theorem witness_FrameStampsTheHeader :
    (State.reset.seq = .idle ∧ 3 ≤ (3#8 : Byte).toNat ∧ FbWritten State.reset 3 (3#8 : Byte).toNat) ∧
    (loaded 255).seq = .idle ∧ 3 ≤ (255#8 : Byte).toNat ∧ FbWritten (loaded 255) 3 (255#8 : Byte).toNat :=
  ⟨⟨rfl, by decide, fbWritten_range (by decide)⟩, rfl, by decide, fbWritten_range (by decide +kernel)⟩

theorem witness_ShortFrameIsRefused : State.reset.seq = .idle ∧ (0#8 : Byte).toNat < 3 ∧ (2#8 : Byte).toNat < 3 := by
  decide

theorem witness_FrameOfAnUnwrittenByteFaults :
    (loaded 5).seq = .idle ∧ 3 ≤ 5 ∧ 5 < (26#8 : Byte).toNat ∧ fbWritten (loaded 5).mem 5 = false ∧
    FbWritten (loaded 5) 3 5 := ⟨rfl, by decide, by decide, by decide, fbWritten_range (by decide)⟩

/-- The two buffers differ in all three header bytes. -/
theorem witness_ChecksumIgnoresTheHeaderBytes :
    let s := loaded 4
    let m := writeFb s.mem [1, 2, 3]
    (∀ i, 3 ≤ i → fbByte m i = fbByte s.mem i) ∧ (∃ t, exec (.frame 4#8) s = .next t) ∧
    fbByte m 0 ≠ fbByte s.mem 0 ∧ fbByte m 2 ≠ fbByte s.mem 2 := by
  refine ⟨fun i hi => ?_, ⟨_, rfl⟩, by decide, by decide⟩
  rw [fbByte_writeFb _ _ _ (by simp), if_neg (by simp; omega)]

/-- The empty sum at L = 3 and the longest at L = 255. -/
theorem witness_FrameSumNeverWraps :
    (State.reset.seq = .idle ∧ 3 ≤ (3#8 : Byte).toNat ∧ FbWritten State.reset 3 (3#8 : Byte).toNat) ∧
    (loaded 255).seq = .idle ∧ 3 ≤ (255#8 : Byte).toNat ∧ FbWritten (loaded 255) 3 (255#8 : Byte).toNat :=
  ⟨⟨rfl, by decide, fbWritten_range (by decide)⟩, rfl, by decide, fbWritten_range (by decide +kernel)⟩

/-- Two states with different configurations, links and counters, the buffers alike. -/
theorem witness_FrameReadsOnlyTheFrameBuffer :
    let s := loaded 4
    let s' := { State.reset with mem := (loaded 4).mem }
    s'.seq = s.seq ∧ (∀ i, fbByte s'.mem i = fbByte s.mem i) ∧ s.seq = .idle ∧ 3 ≤ (4#8 : Byte).toNat ∧
    (∃ t, exec (.frame 4#8) s = .next t) ∧ s'.cfgState ≠ s.cfgState ∧ s'.ivCtr ≠ s.ivCtr :=
  ⟨rfl, fun _ => rfl, rfl, by decide, ⟨_, rfl⟩, by decide, by decide⟩

theorem witness_RepeatedFrameIsIdempotent :
    (loaded 4).mem.wf = true ∧ 3 ≤ (4#8 : Byte).toNat ∧ ∃ t, exec (.frame 4#8) (loaded 4) = .next t :=
  ⟨by decide, by decide, _, rfl⟩

/-- An accepted TRANSMIT at L = 0, with nothing in FB, and at L = 255; the second on the counter's last value. -/
theorem witness_TransmitEncryptsAndHandsOver :
    ((armed kf 1#64).seq = .idle ∧ linkPresent (armed kf 1#64) = true ∧ (armed kf 1#64).ivCtr ≠ BitVec.allOnes 64 ∧
      FbWritten (armed kf 1#64) 0 (0#8 : Byte).toNat) ∧
    ({ loaded 255 with ivCtr := 0xFFFFFFFFFFFFFFFE#64 }.ivCtr ≠ BitVec.allOnes 64 ∧
      FbWritten { loaded 255 with ivCtr := 0xFFFFFFFFFFFFFFFE#64 } 0 (255#8 : Byte).toNat) :=
  ⟨⟨rfl, by decide, by decide, fbWritten_range (by decide)⟩, by decide, fbWritten_range (by decide +kernel)⟩

theorem witness_TransmitWithoutLinkIsRefused : State.reset.seq = .idle ∧ linkPresent State.reset = false := by decide

theorem witness_IvExhaustionIsRefused :
    (armed kf (BitVec.allOnes 64)).seq = .idle ∧ linkPresent (armed kf (BitVec.allOnes 64)) = true ∧
    (armed kf (BitVec.allOnes 64)).ivCtr = BitVec.allOnes 64 ∧
    (∃ t, step ((armed kf (BitVec.allOnes 64)).setInputs [cmd 0x4#32]) = .next t ∧
      ((armed kf (BitVec.allOnes 64)).setInputs [cmd 0x4#32]).outside.inputs.head? ≠ some .reset) :=
  ⟨rfl, by decide, rfl, _, rfl, by decide⟩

■ What needs to be done:
Find each line holding the string "next" in the listing above, then copy it.

■ Your solution:
    (∀ i, 3 ≤ i → fbByte m i = fbByte s.mem i) ∧ (∃ t, exec (.frame 4#8) s = .next t) ∧
    (∃ t, exec (.frame 4#8) s = .next t) ∧ s'.cfgState ≠ s.cfgState ∧ s'.ivCtr ≠ s.ivCtr :=
    (loaded 4).mem.wf = true ∧ 3 ≤ (4#8 : Byte).toNat ∧ ∃ t, exec (.frame 4#8) (loaded 4) = .next t :=
    (∃ t, step ((armed kf (BitVec.allOnes 64)).setInputs [cmd 0x4#32]) = .next t ∧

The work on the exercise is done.